Al final del viaje, ya en casa, yo me quejaba demasiado cuando tenía que usar la mano derecha o sea... todo el tiempo. Supongo que a mis padres les llamó la atención también, y paramos en el hospital. Pobre de mi padre, le acomodaron una regañada y casi terminamos en el DIF por maltrato infantil. Lo llamaron inconsciente salvaje y no sé qué más. Ya que producto de la caída, me rompí la muñeca. Más de un mes con yeso, desde el codo hasta la palma de la mano. Se veía muy chido ese yeso lleno de firmitas y dibujitos de colores. Esa gritoniza pasó directo a mi abuela por parte de mi mamá. Ya ese es tema de ellas cómo se hayan arreglado, pero es una anécdota que aún se recuerda, que aún está presente. Mi madre la platica con más coraje. Después de ese primer viaje al rancho, hicimos varios más, y en cada uno ocurrieron mil cosas.

Pasé muchas aventuras con mi abuela, desde bebé, como cuando me llevó a Chalma, obvio sin permiso, y no llegamos a tiempo para evitar que Ceci se diera cuenta, porque se descompuso la vieja camioneta del abuelo. Y que, para calmar mi llanto, compró leche en una tienda y me la dio en una botella de caguama —solo espero que haya sido Victoria, odio las coronas—, pero ya en otro momento las contaré con más detalle.
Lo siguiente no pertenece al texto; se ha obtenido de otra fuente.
theorem witness_BareAckAtInitiator_unspecified :
    sequencerAt (tP { Params.default with bareAck :=
      .unspecified } [tI .established 1000 5001]) 0 .initiator (tI .established 1000 5001) ∧
      withinMax (tP { Params.default with bareAck :=
      .unspecified } [tI .established 1000 5001]) (tF flagsAck).payload.length ∧
      (tF flagsAck).flags = { urg := false, ack := true, psh := false, rst := false, syn := false, fin := false } ∧
      (tP { Params.default with bareAck := .unspecified } [tI .established 1000 5001]).par.bareAck = .unspecified :=
      ⟨⟨rfl, rfl, rfl⟩, rfl, by decide +kernel⟩

theorem witness_FinAtResponder_eager :
    sequencerAt (tP { Params.default with finPolicy :=
      .eager } [tR .dataReceived 5000 1001 false]) 0 .responder (tR .dataReceived 5000 1001 false) ∧
      withinMax (tP { Params.default with finPolicy :=
      .eager } [tR .dataReceived 5000 1001 false]) (tF flagsFin).payload.length ∧
      (tF flagsFin).flags.fin = true ∧ (tR .dataReceived 5000 1001 false).state = .dataReceived ∧
      (tP { Params.default with finPolicy := .eager } [tR .dataReceived 5000 1001 false]).par.finPolicy = .eager ∧
      (tF flagsFin).srcPort ≠ 0 := ⟨⟨rfl, rfl, rfl⟩, rfl, by decide +kernel⟩

theorem witness_DeadCaseNeverMatches :
    sequencerAt (tS (tR .closeWait 5000 1001 false)) 0 .responder (tR .closeWait 5000 1001 false) ∧
      withinMax (tS (tR .closeWait 5000 1001 false)) (tF flagsFin).payload.length := ⟨⟨rfl, rfl, rfl⟩, rfl⟩

theorem witness_DispatchRowFallsToTheNext :
    (tS (tI .finWait2 1000 5001)).seqs[0]? = some (tI .finWait2 1000 5001) ∧
      (tI .finWait2 1000 5001).state ≠ .closed ∧
      ¬ ((tF noFlags).flags.syn = true ∧ (tF noFlags).flags.ack = true ∧
      ((tI .finWait2 1000 5001).state = .synSent ∨ (tI .finWait2 1000 5001).state = .synAckReceived)) ∧
      ¬ ((tF noFlags).flags.ack = true ∧ (tI .finWait2 1000 5001).state = .synAckReceived) ∧
      ¬ ((tF noFlags).flags.psh = true ∧ ((tI .finWait2 1000 5001).state =
      .established ∨ (tI .finWait2 1000 5001).state = .dataReceived)) ∧
      ¬ ((tF noFlags).flags.ack = true ∧ (tI .finWait2 1000 5001).state = .finWait1) ∧
      (tF noFlags).flags.fin = false ∧
      flags9 (tF noFlags).flags &&& 0x1F8 ≠ 0x080 ∧ ¬ ((tI .finWait2 1000 5001).state = .listening ∧
      (tF noFlags).flags.syn = true) ∧
      ¬ ((tI .finWait2 1000 5001).state = .synReceived ∧ (tF noFlags).flags.ack = true) ∧
      ¬ ((tF noFlags).flags.fin = true ∧ ((tI .finWait2 1000 5001).state =
      .established ∨ (tI .finWait2 1000 5001).state = .dataReceived)) ∧
      ¬ ((tI .finWait2 1000 5001).state = .lastAck ∧ (tF noFlags).flags.ack = true ∧
      (tF noFlags).ack = (tI .finWait2 1000 5001).sndSeq) ∧
      (tI .finWait2 1000 5001).finOwed = false := ⟨rfl, by decide +kernel⟩

theorem witness_ShortWireIsMalformed_initiator :
    sequencerAt (tS (tI .synSent 1000 5001)) 0 .initiator (tI .synSent 1000 5001) ∧
      ((wireOfBytes wSyn).take 159).length < 160 := ⟨⟨rfl, rfl, rfl⟩, by decide +kernel⟩

theorem witness_ReceivePerformsTheList_initiator :
    codecDecode (wireOfBytes wSyn) = some (tG wSyn) ∧
      withinMax (tS (tI .synSent 1000 5001)) (tG wSyn).payload.length ∧
      sequencerAt (tS (tI .synSent 1000 5001)) 0 .initiator (tI .synSent 1000 5001) :=
      ⟨by decide +kernel, rfl, rfl, rfl, rfl⟩

theorem witness_ShortWireIsMalformed_responder :
    sequencerAt (tS (tR .listening 5000 1001 false)) 0 .responder (tR .listening 5000 1001 false) ∧
      ((wireOfBytes wSyn).take 159).length < 160 := ⟨⟨rfl, rfl, rfl⟩, by decide +kernel⟩

theorem witness_ReceivePerformsTheList_responder :
    codecDecode (wireOfBytes wSyn) = some (tG wSyn) ∧
      withinMax (tS (tR .listening 5000 1001 false)) (tG wSyn).payload.length ∧
      sequencerAt (tS (tR .listening 5000 1001 false)) 0 .responder (tR .listening 5000 1001 false) :=
      ⟨by decide +kernel, rfl, rfl, rfl, rfl⟩

theorem witness_ReceivePerformsTheList_bounded_initiator :
    codecDecode (wireOfBytes (wSyn ++ [1, 2])) = some (tG (wSyn ++ [1, 2])) ∧
      withinMax (tSmall (tI .established 1000 5001)) (tG (wSyn ++ [1, 2])).payload.length ∧
      sequencerAt (tSmall (tI .established 1000 5001)) 0 .initiator (tI .established 1000 5001) :=
      ⟨by decide +kernel, by
  unfold withinMax
  decide +kernel, rfl, rfl, rfl⟩

theorem witness_ReceivePerformsTheList_bounded_responder :
    codecDecode (wireOfBytes (wSyn ++ [1, 2])) = some (tG (wSyn ++ [1, 2])) ∧
      withinMax (tSmall (tR .established 5000 1001 false)) (tG (wSyn ++ [1, 2])).payload.length ∧
      sequencerAt (tSmall (tR .established 5000 1001 false)) 0 .responder (tR .established 5000 1001 false) :=
      ⟨by decide +kernel, by
  unfold withinMax
  decide +kernel, rfl, rfl, rfl⟩

theorem witness_ReceivePerformsTheList_over :
    codecDecode (wireOfBytes (wSyn ++ [1, 2, 3])) = some (tG (wSyn ++ [1, 2, 3])) ∧
      ¬ withinMax (tSmall (tI .established 1000 5001)) (tG (wSyn ++ [1, 2, 3])).payload.length :=
      ⟨by decide +kernel, by
  unfold withinMax
  decide +kernel⟩

theorem witness_OutsideTheInterfaceIsRefused_responder :
    ((tS (tR .synSent 5000 1001 false)).seqs[0]? = some (tR .synSent 5000 1001 false) ∧
      wireOverMax (tS (tR .synSent 5000 1001 false)).par (wireOfBytes wSyn) = false ∧
        (tR .synSent 5000 1001 false).role = .responder ∧ (tR .synSent 5000 1001 false).state = .synSent) ∧
      ((tS (tR .synAckReceived 5000 1001 false)).seqs[0]? = some (tR .synAckReceived 5000 1001 false) ∧
      wireOverMax (tS (tR .synAckReceived 5000 1001 false)).par (wireOfBytes wSyn) = false ∧
        (tR .synAckReceived 5000 1001 false).role = .responder ∧
      (tR .synAckReceived 5000 1001 false).state = .synAckReceived) ∧
      ((tS (tR .finWait1 5000 1001 false)).seqs[0]? = some (tR .finWait1 5000 1001 false) ∧
      wireOverMax (tS (tR .finWait1 5000 1001 false)).par (wireOfBytes wSyn) = false ∧
        (tR .finWait1 5000 1001 false).role = .responder ∧ (tR .finWait1 5000 1001 false).state = .finWait1) ∧
      ((tS (tR .finWait2 5000 1001 false)).seqs[0]? = some (tR .finWait2 5000 1001 false) ∧
      wireOverMax (tS (tR .finWait2 5000 1001 false)).par (wireOfBytes wSyn) = false ∧
        (tR .finWait2 5000 1001 false).role = .responder ∧ (tR .finWait2 5000 1001 false).state = .finWait2) ∧
      ((tS (tR .timeWait 5000 1001 false)).seqs[0]? = some (tR .timeWait 5000 1001 false) ∧
      wireOverMax (tS (tR .timeWait 5000 1001 false)).par (wireOfBytes wSyn) = false ∧
        (tR .timeWait 5000 1001 false).role = .responder ∧
      (tR .timeWait 5000 1001 false).state = .timeWait) := by decide +kernel

theorem witness_OutsideTheInterfaceIsRefused_initiator :
    ((tS (tI .listening 1000 5001)).seqs[0]? = some (tI .listening 1000 5001) ∧
      wireOverMax (tS (tI .listening 1000 5001)).par (wireOfBytes wSyn) = false ∧
        (tI .listening 1000 5001).role = .initiator ∧ (tI .listening 1000 5001).state = .listening) ∧
      ((tS (tI .synReceived 1000 5001)).seqs[0]? = some (tI .synReceived 1000 5001) ∧
      wireOverMax (tS (tI .synReceived 1000 5001)).par (wireOfBytes wSyn) = false ∧
        (tI .synReceived 1000 5001).role = .initiator ∧ (tI .synReceived 1000 5001).state = .synReceived) ∧
      ((tS (tI .closeWait 1000 5001)).seqs[0]? = some (tI .closeWait 1000 5001) ∧
      wireOverMax (tS (tI .closeWait 1000 5001)).par (wireOfBytes wSyn) = false ∧
        (tI .closeWait 1000 5001).role = .initiator ∧ (tI .closeWait 1000 5001).state = .closeWait) ∧
      ((tS (tI .lastAck 1000 5001)).seqs[0]? = some (tI .lastAck 1000 5001) ∧
      wireOverMax (tS (tI .lastAck 1000 5001)).par (wireOfBytes wSyn) = false ∧
        (tI .lastAck 1000 5001).role = .initiator ∧ (tI .lastAck 1000 5001).state = .lastAck) := by decide +kernel

theorem witness_OutsideTheInterfaceIsRefused_missing :
    (tS (tI .closed 1000 5001)).seqs[1]? = none ∧ withinMax (tS (tI .closed 1000 5001)) hello.length ∧
      wireOverMax (tS (tI .closed 1000 5001)).par (wireOfBytes wSyn) = false := ⟨rfl, rfl, by decide +kernel⟩

theorem witness_RegistrationWritesItsTable_initiator :
    (tS (tI .closed 1000 5001)).seqs[0]? = some (tI .closed 1000 5001) ∧
      (tI .closed 1000 5001).role = .initiator := ⟨rfl, rfl⟩

theorem witness_RegistrationWritesItsTable_responder :
    (tS (tR .listening 5000 1001 false)).seqs[0]? = some (tR .listening 5000 1001 false) ∧
      (tR .listening 5000 1001 false).role = .responder := ⟨rfl, rfl⟩

theorem witness_TransmitAppends_room :
    ∃ s : State, s.par.queueDepth = some 2 ∧ s.q.length < 2 := 
  ⟨{ tSmall (tI .closed 1000 0) with q := [tRec wSyn 12345 80] }, rfl, by decide +kernel⟩

theorem witness_TransmitAppends_full :
    ∃ s : State, s.par.queueDepth = some 2 ∧ 2 ≤ s.q.length := 
  ⟨{ tSmall (tI .closed 1000 0) with q := [tRec wSyn 12345 80, tRec wSyn 12345 80] }, rfl, by decide +kernel⟩

theorem witness_ResponderTableFirst_responder :
    tableGet (tLink (tI .synSent 1000 0) (tR .listening 5000 0 false) wSyn).rtab 80 = some 1 := rfl

theorem witness_ResponderTableFirst_initiator :
    tableGet (tLink (tI .synSent 1000 0) (tR .listening 5000 0 false) wSyn).rtab 12345 = none ∧
      tableGet (tLink (tI .synSent 1000 0) (tR .listening 5000 0 false) wSyn).itab 12345 = some 0 := ⟨rfl, rfl⟩

theorem witness_ResponderTableFirst_nobody :
    tableGet (tLink (tI .synSent 1000 0) (tR .listening 5000 0 false) wSyn).rtab 0 = none ∧
      tableGet (tLink (tI .synSent 1000 0) (tR .listening 5000 0 false) wSyn).itab 0 = none := ⟨rfl, rfl⟩

theorem witness_DeliverWithoutOwner_empty :
    ({ tLink (tI .synSent 1000 0) (tR .listening 5000 0 false) wSyn with q := [] } : State).q = [] := rfl

theorem witness_DeliverWithoutOwner_unknown :
    ∃ s : State, s.q = tRec wSyn 12345 81 :: [tRec wSyn 12345 80] ∧ tableGet s.rtab 81 = none ∧
      tableGet s.itab 81 = none := 
  ⟨{ tLink (tI .synSent 1000 0) (tR .listening 5000 0 false) wSyn with q :=
      [tRec wSyn 12345 81, tRec wSyn 12345 80] }, rfl, rfl, rfl⟩

/-- A SYN-SENT Initiator and a LISTENING Responder, registered, with the given queue. -/
def tFull (d : Nat) (q : List DeliveryRecord) : State :=
  { tP { Params.default with payloadMax := some 2, queueDepth := some d }
      [tI .synSent 1000 0, tR .listening 5000 0 false] with
    itab := [(12345, 0)], rtab := [(80, 1)], q := q }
Amo a las mujeres de mi familia. Ceci, espero que te guste esto que escribí. Sabes que te estoy agradecido. A dondequiera que andes, abuela, te amo y no te olvido. Nunca te eché la tierra como me lo pediste. A mi bisabuela corajuda que siempre me llamó muchachito, su muchachito —¿recuerdas cuando me regañaste por estar lavando mis pantalones y obligaste a mis tías a hacerlo, pegando de gritos y diciendo "muchachas cabronas que no ven a este jijo lo que está haciendo, se le van a caer los huevos, órale a lavar esos pantalones"?—, yo te recuerdo con mucho cariño. Por sus enseñanzas e influencias es que soy lo que soy.

¡Feliz Día de las Madres!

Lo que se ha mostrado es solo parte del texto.